- [Task prompt]:
Print exactly those lines that run from the beginning of the data to the line bearing "if o.rerun then", inclusive.

- [Extracted data]:
---

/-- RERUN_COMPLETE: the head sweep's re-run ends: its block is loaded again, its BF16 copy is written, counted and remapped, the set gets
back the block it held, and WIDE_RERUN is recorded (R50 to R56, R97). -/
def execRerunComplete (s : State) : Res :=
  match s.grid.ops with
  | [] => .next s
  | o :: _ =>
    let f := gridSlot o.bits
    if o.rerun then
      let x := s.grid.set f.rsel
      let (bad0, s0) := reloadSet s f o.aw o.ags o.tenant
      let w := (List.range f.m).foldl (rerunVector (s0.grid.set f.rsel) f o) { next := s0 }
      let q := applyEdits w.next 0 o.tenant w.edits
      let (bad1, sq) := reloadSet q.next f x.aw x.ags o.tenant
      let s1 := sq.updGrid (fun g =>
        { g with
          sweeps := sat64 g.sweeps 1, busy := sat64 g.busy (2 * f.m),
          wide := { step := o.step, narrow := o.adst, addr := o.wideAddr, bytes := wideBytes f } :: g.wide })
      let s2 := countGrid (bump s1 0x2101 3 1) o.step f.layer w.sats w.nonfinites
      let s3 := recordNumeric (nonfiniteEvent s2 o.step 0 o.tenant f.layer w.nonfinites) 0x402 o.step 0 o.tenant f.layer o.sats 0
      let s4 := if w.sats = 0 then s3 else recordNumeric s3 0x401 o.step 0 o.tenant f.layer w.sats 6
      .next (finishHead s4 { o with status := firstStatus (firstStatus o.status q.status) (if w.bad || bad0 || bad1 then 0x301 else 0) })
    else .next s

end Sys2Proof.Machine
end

---

- [Task output]:
/-- RERUN_COMPLETE: the head sweep's re-run ends: its block is loaded again, its BF16 copy is written, counted and remapped, the set gets
back the block it held, and WIDE_RERUN is recorded (R50 to R56, R97). -/
def execRerunComplete (s : State) : Res :=
  match s.grid.ops with
  | [] => .next s
  | o :: _ =>
    let f := gridSlot o.bits
    if o.rerun then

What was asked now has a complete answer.